What is needed: Copy every line of the records below that holds the word "SUPPORT".

Source material:
========================================================================

-- ==== Sys2Proof/Laws/KeptClocks.lean ====
section
/-! SUPPORT. Each operation of Machine/Clocks.lean keeps the queue, the time and the invariant. -/

set_option Elab.async false

namespace Sys2Proof.Laws

open Sys2Proof.Machine

theorem setClk_kept {lb : Nat} {may : Part → Prop} {s0 s : State} (c : ClkSt) (h : Kept lb may s0 s) (h_clk : may .clk := by assumption) :
    Kept lb may s0 (State.setClk s c) := by
  unfold State.setClk
  repeat' (first
    | with_reducible assumption
    | with_reducible apply Kept.with_clk)

theorem setPll_kept {lb : Nat} {may : Part → Prop} {s0 s : State} (p : ℕ) (q : PllSt) (h : Kept lb may s0 s) (h_clk : may .clk := by assumption) :
    Kept lb may s0 (State.setPll s p q) := by
  unfold State.setPll
  repeat' (first
    | with_reducible assumption
    | (extract_lets +onlyGivenNames x; subst x)
    | with_reducible apply setClk_kept)

theorem writeShadow_kept {lb : Nat} {may : Part → Prop} {s0 s : State} (p : ℕ) (d : PllSetting) (h : Kept lb may s0 s) (hn : Low lb 0x10104 := by exact ‹Low _ _›.up rfl) :
    Kept lb may s0 (State.writeShadow s p d) := by
  unfold State.writeShadow
  repeat' (first
    | with_reducible assumption
    | exact ‹Low _ _›.up1 rfl
    | exact ‹Low _ _›.of_le (by decide)
    | with_reducible apply set_kept
)

theorem showCache_kept {lb : Nat} {may : Part → Prop} {s0 s : State} (p : ℕ) (h : Kept lb may s0 s) (hn : Low lb 0x10118 := by exact ‹Low _ _›.up rfl) :
    Kept lb may s0 (State.showCache s p) := by
  unfold State.showCache
  repeat' (first
    | with_reducible assumption
    | exact ‹Low _ _›.up1 rfl
    | exact ‹Low _ _›.of_le (by decide)
    | with_reducible apply set_kept)

theorem bypass_kept {lb : Nat} {may : Part → Prop} {s0 s : State} (p : ℕ) (on : Bool) (h : Kept lb may s0 s) (hn : Low lb 0x10114 := by exact ‹Low _ _›.up rfl) :
    Kept lb may s0 (State.bypass s p on) := by
  unfold State.bypass
  repeat' (first
    | with_reducible assumption
    | exact ‹Low _ _›.up1 rfl
    | exact ‹Low _ _›.of_le (by decide)
    | (extract_lets +onlyGivenNames x; refine (have hx : Kept lb may s0 x := ?_; ?_); rotate_left; clear_value x; rotate_right; subst x)
    | (extract_lets +onlyGivenNames x; clear_value x)
    | with_reducible apply set_kept
    | split)

theorem pllLoad_kept {lb : Nat} {may : Part → Prop} {s0 s : State} (p : ℕ) (d : PllSetting) (h : Kept lb may s0 s) (hn : Low lb 0x10000 := by exact ‹Low _ _›.up rfl) (h_clk : may .clk := by assumption) :
    Kept lb may s0 (State.pllLoad s p d) := by
  unfold State.pllLoad
  repeat' (first
    | with_reducible assumption
    | exact ‹Low _ _›.up1 rfl
    | exact ‹Low _ _›.of_le (by decide)
    | (extract_lets +onlyGivenNames x; refine (have hx : Kept lb may s0 x := ?_; ?_); rotate_left; clear_value x; rotate_right; subst x)
    | (extract_lets +onlyGivenNames x; clear_value x)
    | with_reducible apply setClk_kept
    | with_reducible apply bypass_kept
    | with_reducible apply set_kept
    | with_reducible apply setBitAt_kept
    | with_reducible apply setPll_kept
    | intro v
    | split)

theorem pllStart_kept {lb : Nat} {may : Part → Prop} {s0 s : State} (p : ℕ) (h : Kept lb may s0 s) (hn : Low lb 0x10114 := by exact ‹Low _ _›.up rfl) (h_clk : may .clk := by assumption) :
    Kept lb may s0 (State.pllStart s p) := by
  unfold State.pllStart
  repeat' (first
    | with_reducible assumption
    | exact ‹Low _ _›.of_le (by decide)
    | (extract_lets +onlyGivenNames x; subst x)
    | with_reducible apply bypass_kept
    | with_reducible apply setPll_kept)

theorem pllLock_kept {lb : Nat} {may : Part → Prop} {s0 s : State} (p : ℕ) (found : BandFound) (h : Kept lb may s0 s) (hn : Low lb 0x10000 := by exact ‹Low _ _›.up rfl) (h_tick : may .tick := by assumption) (h_clk : may .clk := by assumption) :
    Kept lb may s0 (State.pllLock s p found) := by
  unfold State.pllLock
  repeat' (first
    | with_reducible assumption
    | exact ‹Low _ _›.up1 rfl
    | exact ‹Low _ _›.of_le (by decide)
    | (extract_lets +onlyGivenNames x; refine (have hx : Kept lb may s0 x := ?_; ?_); rotate_left; clear_value x; rotate_right; subst x)
    | (extract_lets +onlyGivenNames x; clear_value x)
    | with_reducible apply set_kept
    | with_reducible apply setPll_kept
    | with_reducible apply setClk_kept
    | with_reducible apply showCache_kept
    | with_reducible apply bypass_kept
    | with_reducible apply setBitAt_kept
    | intro v
    | split
    | with_reducible apply Kept.with_tick)

theorem pllLose_kept {lb : Nat} {may : Part → Prop} {s0 s : State} (p : ℕ) (h : Kept lb may s0 s) (hn : Low lb 0x10000 := by exact ‹Low _ _›.up rfl) (h_clk : may .clk := by assumption) :
    Kept lb may s0 (State.pllLose s p) := by
  unfold State.pllLose
  repeat' (first
    | with_reducible assumption
    | exact ‹Low _ _›.of_le (by decide)
    | (extract_lets +onlyGivenNames x; refine (have hx : Kept lb may s0 x := ?_; ?_); rotate_left; clear_value x; rotate_right; subst x)
    | (extract_lets +onlyGivenNames x; clear_value x)
    | with_reducible apply setClk_kept
    | with_reducible apply bypass_kept
    | with_reducible apply setPll_kept
    | with_reducible apply setBitAt_kept
    | with_reducible apply flag_kept
    | split)

theorem cacheFlush_kept {lb : Nat} {may : Part → Prop} {s0 s : State} (p : ℕ) (h : Kept lb may s0 s) (hn : Low lb 0x10118 := by exact ‹Low _ _›.up rfl) (h_clk : may .clk := by assumption) :
    Kept lb may s0 (State.cacheFlush s p) := by
  unfold State.cacheFlush
  repeat' (first
    | with_reducible assumption
    | exact ‹Low _ _›.of_le (by decide)
    | (extract_lets +onlyGivenNames x; subst x)
    | with_reducible apply showCache_kept
    | with_reducible apply setPll_kept)

theorem commitPllA_kept {lb : Nat} {may : Part → Prop} {s0 s : State} (h : Kept lb may s0 s) (hn : Low lb 0x10004 := by exact ‹Low _ _›.up rfl) (h_clk : may .clk := by assumption) :
    Kept lb may s0 (State.commitPllA s) := by
  unfold State.commitPllA
  repeat' (first
    | with_reducible assumption
    | exact ‹Low _ _›.of_le (by decide)
    | (extract_lets +onlyGivenNames x; refine (have hx : Kept lb may s0 x := ?_; ?_); rotate_left; clear_value x; rotate_right; subst x)
    | (extract_lets +onlyGivenNames x; clear_value x)
    | with_reducible apply setClk_kept
    | with_reducible apply flag_kept
    | with_reducible apply setPll_kept
    | split)

theorem decisionDue_kept {lb : Nat} {may : Part → Prop} {s0 s : State} (afterLoss : Bool) (h : Kept lb may s0 s) (h_clk : may .clk := by assumption) :
    Kept lb may s0 (State.decisionDue s afterLoss) := by
  unfold State.decisionDue
  repeat' (first
    | with_reducible assumption
    | (extract_lets +onlyGivenNames x; subst x)
    | with_reducible apply setClk_kept)

theorem refEnter_kept {lb : Nat} {may : Part → Prop} {s0 s : State} (st : ℕ) (c : ℕ) (h : Kept lb may s0 s) (hn : Low lb 0x10004 := by exact ‹Low _ _›.up rfl) :
    Kept lb may s0 (State.refEnter s st c) := by
  unfold State.refEnter
  repeat' (first
    | with_reducible assumption
    | exact ‹Low _ _›.of_le (by decide)
    | with_reducible apply flag_kept
    | with_reducible apply set_kept
)
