-- ==== Sys2Proof/Laws/KeptStaging.lean ====
section
/-! SUPPORT. Each operation of Machine/Staging.lean keeps the queue, the time and the invariant. -/

set_option Elab.async false

namespace Sys2Proof.Laws

open Sys2Proof.Machine

theorem readDone_kept {lb : Nat} {may : Part → Prop} {s0 : State} (r : Word × State) (h : Kept lb may s0 r.2) (h_bus : may .bus := by assumption) : Kept lb may s0 (State.readDone r) :=
  h.with_bus _

theorem setTick_kept {lb : Nat} {may : Part → Prop} {s0 s : State} (t : TickSt) (h : Kept lb may s0 s) (h_tick : may .tick := by assumption) :
    Kept lb may s0 (State.setTick s t) := by
  unfold State.setTick
  repeat' (first
    | with_reducible assumption
    | with_reducible apply Kept.with_tick)

theorem setStaged_kept {lb : Nat} {may : Part → Prop} {s0 s : State} (m : Tab Staged) (h : Kept lb may s0 s) (hn : Low lb 0x5c := by exact ‹Low _ _›.up rfl) (h_tick : may .tick := by assumption) :
    Kept lb may s0 (State.setStaged s m) := by
  unfold State.setStaged
  repeat' (first
    | with_reducible assumption
    | exact ‹Low _ _›.of_le (by decide)
    | (extract_lets +onlyGivenNames x; subst x)
    | with_reducible apply set_kept
    | with_reducible apply setTick_kept)

theorem tcCheck_kept {lb : Nat} {may : Part → Prop} {s0 s : State} (a : ℕ) (v : Word) (h : Kept lb may s0 s) (hn : Low lb 0x10f004 := by exact ‹Low _ _›.up rfl) :
    KeptOpt lb may s0 (State.tcCheck s a v) := by
  unfold State.tcCheck
  repeat' (first
    | with_reducible assumption
    | exact ‹Low _ _›.of_le (by decide)
    | with_reducible apply flag_kept
    | with_reducible apply flagIf_kept
    | exact KeptOpt.none
    | with_reducible apply KeptOpt.some
    | split)

theorem enterStaging_kept {lb : Nat} {may : Part → Prop} {s0 s : State} (stew : Bool) (a : ℕ) (mask : Word) (v : Word) (h : Kept lb may s0 s) (hn : Low lb 0x5c := by exact ‹Low _ _›.up rfl) (h_tick : may .tick := by assumption) :
    Kept lb may s0 (State.enterStaging s stew a mask v) := by
  unfold State.enterStaging
  repeat' (first
    | with_reducible assumption
    | exact ‹Low _ _›.of_le (by decide)
    | (extract_lets +onlyGivenNames x; subst x)
    | with_reducible apply setStaged_kept
    | intro v
    | split)

theorem stageNow_kept {lb : Nat} {may : Part → Prop} {s0 s : State} (stew : Bool) (a : ℕ) (v : Word) (h : Kept lb may s0 s) (hn : Low lb 0x5c := by exact ‹Low _ _›.up rfl) (h_tick : may .tick := by assumption) (h_bus : may .bus := by assumption) :
    Kept lb may s0 (State.stageNow s stew a v) := by
  unfold State.stageNow
  repeat' (first
    | with_reducible assumption
    | exact ‹Low _ _›.of_le (by decide)
    | with_reducible apply tcCheck_kept
    | with_reducible apply onBus_kept
    | with_reducible apply enterStaging_kept
    | with_reducible refine KeptOpt.of (by assumption) ?_
    | split)

theorem tcWrite_kept {lb : Nat} {may : Part → Prop} {s0 s : State} (who : Requester) (a : ℕ) (v : Word) (cyc : ℕ) (h : Kept lb may s0 s) (hn : Low lb 0x5c := by exact ‹Low _ _›.up rfl) (h_tick : may .tick := by assumption) (h_bus : may .bus := by assumption) :
    Kept lb may s0 (State.tcWrite s who a v cyc) := by
  unfold State.tcWrite
  repeat' (first
    | with_reducible assumption
    | exact ‹Low _ _›.of_le (by decide)
    | (extract_lets +onlyGivenNames x; clear_value x)
    | with_reducible apply onBus_kept
    | with_reducible apply setTick_kept
    | with_reducible apply stageNow_kept
    | split)

theorem reopenStaging_kept {lb : Nat} {may : Part → Prop} {s0 s : State} (act : ℕ → Word → State → State) (hact : ∀ x0 x1 u, Kept lb may s0 u → Kept lb may s0 (act x0 x1 u)) (h : Kept lb may s0 s) (hn : Low lb 0x5c := by exact ‹Low _ _›.up rfl) (h_tick : may .tick := by assumption) (h_bus : may .bus := by assumption) :
    Kept lb may s0 (State.reopenStaging s act) := by
  unfold State.reopenStaging
  repeat' (first
    | with_reducible assumption
    | exact ‹Low _ _›.of_le (by decide)
    | (extract_lets +onlyGivenNames x; subst x)
    | with_reducible apply stageNow_kept
    | with_reducible apply setTick_kept
    | with_reducible apply hact
    | with_reducible apply Kept.foldl
    | with_reducible apply Kept.foldl_snd
    | with_reducible apply Kept.foldl_fst
    | intro v)

theorem applyStored_kept {lb : Nat} {may : Part → Prop} {s0 s : State} (d : Dom) (h : Kept lb may s0 s) (hn : Low lb 0x0 := by exact ‹Low _ _›.up rfl) (h_tick : may .tick := by assumption) :
    Kept lb may s0 (State.applyStored s d) := by
  unfold State.applyStored
  repeat' (first
    | with_reducible assumption
    | exact ‹Low _ _›.up2 rfl
    | exact ‹Low _ _›.up1 rfl
    | exact ‹Low _ _›.of_le (by decide)
    | exact ‹Low _ _›.of_le (Nat.zero_le _)
    | (extract_lets +onlyGivenNames x; subst x; beta_reduce)
    | with_reducible apply setWord_kept
    | with_reducible apply setTick_kept
    | with_reducible apply Kept.foldl
    | with_reducible apply Kept.foldl_snd
    | with_reducible apply Kept.foldl_fst
    | intro v
    | split)

theorem commitErr_kept {lb : Nat} {may : Part → Prop} {s0 s : State} (cause : ℕ) (h : Kept lb may s0 s) (hn : Low lb 0x5c := by exact ‹Low _ _›.up rfl) :
    Kept lb may s0 (State.commitErr s cause) := by
  unfold State.commitErr
  repeat' (first
    | with_reducible assumption
    | exact ‹Low _ _›.of_le (by decide)
    | with_reducible apply set_kept
    | with_reducible apply flag_kept
)

theorem showCommit_kept {lb : Nat} {may : Part → Prop} {s0 s : State} (h : Kept lb may s0 s) (hn : Low lb 0x5c := by exact ‹Low _ _›.up rfl) :
    Kept lb may s0 (State.showCommit s) := by
  unfold State.showCommit
  repeat' (first
    | with_reducible assumption
    | exact ‹Low _ _›.of_le (by decide)
    | with_reducible apply set_kept
)

theorem cancelArmed_kept {lb : Nat} {may : Part → Prop} {s0 s : State} (h : Kept lb may s0 s) (hn : Low lb 0x5c := by exact ‹Low _ _›.up rfl) (h_tick : may .tick := by assumption) :
    Kept lb may s0 (State.cancelArmed s) := by
  unfold State.cancelArmed
  repeat' (first
    | with_reducible assumption
    | exact ‹Low _ _›.of_le (by decide)
    | (extract_lets +onlyGivenNames x; subst x)
    | with_reducible apply showCommit_kept
    | with_reducible apply commitErr_kept
    | with_reducible apply setTick_kept
    | split)

theorem commitGo_kept {lb : Nat} {may : Part → Prop} {s0 s : State} (cyc : ℕ) (h : Kept lb may s0 s) (hn : Low lb 0x5c := by exact ‹Low _ _›.up rfl) (h_tick : may .tick := by assumption) :
    Kept lb may s0 (State.commitGo s cyc) := by
  unfold State.commitGo
  repeat' (first
    | with_reducible assumption
    | exact ‹Low _ _›.of_le (by decide)
    | (extract_lets +onlyGivenNames x; subst x)
    | with_reducible apply commitErr_kept
    | with_reducible apply showCommit_kept
    | with_reducible apply setTick_kept
    | split)

theorem arm_kept {lb : Nat} {may : Part → Prop} {s0 s : State} (t : TickNo) (cyc : ℕ) (h : Kept lb may s0 s) (hn : Low lb 0x5c := by exact ‹Low _ _›.up rfl) (h_tick : may .tick := by assumption) :
    Kept lb may s0 (State.arm s t cyc) := by
  unfold State.arm
  repeat' (first
    | with_reducible assumption
    | exact ‹Low _ _›.of_le (by decide)
    | (extract_lets +onlyGivenNames x; subst x)
    | with_reducible apply showCommit_kept
    | with_reducible apply setTick_kept
    | with_reducible apply commitErr_kept
    | split)

theorem armWrite_kept {lb : Nat} {may : Part → Prop} {s0 s : State} (lo : Word) (cyc : ℕ) (h : Kept lb may s0 s) (hn : Low lb 0x54 := by exact ‹Low _ _›.up rfl) (h_tick : may .tick := by assumption) :
    Kept lb may s0 (State.armWrite s lo cyc) := by
  unfold State.armWrite
  repeat' (first
    | with_reducible assumption
    | exact ‹Low _ _›.of_le (by decide)
    | (extract_lets +onlyGivenNames x; subst x)
    | with_reducible apply arm_kept
    | with_reducible apply setWord_kept
    | split)

theorem commitWrite_kept {lb : Nat} {may : Part → Prop} {s0 s : State} (v : Word) (cyc : ℕ) (h : Kept lb may s0 s) (hn : Low lb 0x5c := by exact ‹Low _ _›.up rfl) (h_tick : may .tick := by assumption) :
    Kept lb may s0 (State.commitWrite s v cyc) := by
  unfold State.commitWrite
  repeat' (first
    | with_reducible assumption
    | exact ‹Low _ _›.of_le (by decide)
    | (extract_lets +onlyGivenNames x; subst x)
    | with_reducible apply cancelArmed_kept
    | with_reducible apply commitGo_kept
    | split)

theorem readTickLo_kept {lb : Nat} {may : Part → Prop} {s0 s : State} (cyc : ℕ) (h : Kept lb may s0 s) (hn : Low lb 0x44 := by exact ‹Low _ _›.up rfl) :
    Kept lb may s0 (State.readTickLo s cyc).2 := by
  unfold State.readTickLo
  repeat' (first
    | with_reducible assumption
    | exact ‹Low _ _›.of_le (by decide)
    | (extract_lets +onlyGivenNames x; subst x)
    | with_reducible apply setNat_kept)

theorem readLastLo_kept {lb : Nat} {may : Part → Prop} {s0 s : State} (h : Kept lb may s0 s) (hn : Low lb 0x64 := by exact ‹Low _ _›.up rfl) :
    Kept lb may s0 (State.readLastLo s).2 := by
  unfold State.readLastLo
  repeat' (first
    | with_reducible assumption
    | exact ‹Low _ _›.of_le (by decide)
    | (extract_lets +onlyGivenNames x; subst x)
    | with_reducible apply setNat_kept)

theorem execTcStage_kept {lb : Nat} {may : Part → Prop} {s0 s : State} (who : Requester) (a : BitVec 24) (v : Word) (cyc : ℕ) (h : Kept lb may s0 s) (hn : Low lb 0x5c := by exact ‹Low _ _›.up rfl) (h_tick : may .tick := by assumption) (h_bus : may .bus := by assumption) :
    ∃ out, execTcStage who a v cyc s = .next out ∧ Kept lb may s0 out := by
  refine ⟨_, rfl, ?_⟩
  repeat' (first
    | with_reducible assumption
    | with_reducible intro v
    | exact ‹Low _ _›.of_le (by decide)
    | with_reducible apply tcWrite_kept
    | split)

theorem execDevCommitGo_kept {lb : Nat} {may : Part → Prop} {s0 s : State} (cyc : ℕ) (h : Kept lb may s0 s) (hn : Low lb 0x5c := by exact ‹Low _ _›.up rfl) (h_tick : may .tick := by assumption) (h_bus : may .bus := by assumption) :
    ∃ out, execDevCommitGo cyc s = .next out ∧ Kept lb may s0 out := by
  refine ⟨_, rfl, ?_⟩
  repeat' (first
    | with_reducible assumption
    | with_reducible intro v
    | exact ‹Low _ _›.of_le (by decide)
    | with_reducible apply byRow_kept
    | with_reducible apply onBus_kept
    | with_reducible apply commitWrite_kept
)

theorem execDevCommitCancel_kept {lb : Nat} {may : Part → Prop} {s0 s : State} (go : Bool) (cyc : ℕ) (h : Kept lb may s0 s) (hn : Low lb 0x5c := by exact ‹Low _ _›.up rfl) (h_tick : may .tick := by assumption) (h_bus : may .bus := by assumption) :
    ∃ out, execDevCommitCancel go cyc s = .next out ∧ Kept lb may s0 out := by
  refine ⟨_, rfl, ?_⟩
  repeat' (first
    | with_reducible assumption
    | with_reducible intro v
    | exact ‹Low _ _›.of_le (by decide)
    | with_reducible apply byRow_kept
    | with_reducible apply onBus_kept
    | with_reducible apply commitWrite_kept)

theorem execDevCommitAtLoWrite_kept {lb : Nat} {may : Part → Prop} {s0 s : State} (v : Word) (cyc : ℕ) (h : Kept lb may s0 s) (hn : Low lb 0x54 := by exact ‹Low _ _›.up rfl) (h_tick : may .tick := by assumption) (h_bus : may .bus := by assumption) :
    ∃ out, execDevCommitAtLoWrite v cyc s = .next out ∧ Kept lb may s0 out := by
  refine ⟨_, rfl, ?_⟩
  repeat' (first
    | with_reducible assumption
    | with_reducible intro v
    | exact ‹Low _ _›.of_le (by decide)
    | with_reducible apply byRow_kept
    | with_reducible apply onBus_kept
    | with_reducible apply armWrite_kept
)

theorem execDevTickLoRead_kept {lb : Nat} {may : Part → Prop} {s0 s : State} (cyc : ℕ) (h : Kept lb may s0 s) (hn : Low lb 0x44 := by exact ‹Low _ _›.up rfl) (h_bus : may .bus := by assumption) :
    ∃ out, execDevTickLoRead cyc s = .next out ∧ Kept lb may s0 out := by
  refine ⟨_, rfl, ?_⟩
  repeat' (first
    | with_reducible assumption
    | with_reducible intro v
    | exact ‹Low _ _›.of_le (by decide)
    | with_reducible apply byRow_kept
    | with_reducible apply readTickLo_kept
    | with_reducible apply readDone_kept
)

theorem execDevCommitLastLoRead_kept {lb : Nat} {may : Part → Prop} {s0 s : State} (h : Kept lb may s0 s) (hn : Low lb 0x64 := by exact ‹Low _ _›.up rfl) (h_bus : may .bus := by assumption) :
    ∃ out, execDevCommitLastLoRead s = .next out ∧ Kept lb may s0 out := by
  refine ⟨_, rfl, ?_⟩
  repeat' (first
    | with_reducible assumption
    | with_reducible intro v
    | exact ‹Low _ _›.of_le (by decide)
    | with_reducible apply byRow_kept
    | with_reducible apply readLastLo_kept
    | with_reducible apply readDone_kept
)

end Sys2Proof.Laws
end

========================================================================

Answer box:
/-! SUPPORT. Each operation of Machine/Clocks.lean keeps the queue, the time and the invariant. -/
/-! SUPPORT. Each operation of Machine/Staging.lean keeps the queue, the time and the invariant. -/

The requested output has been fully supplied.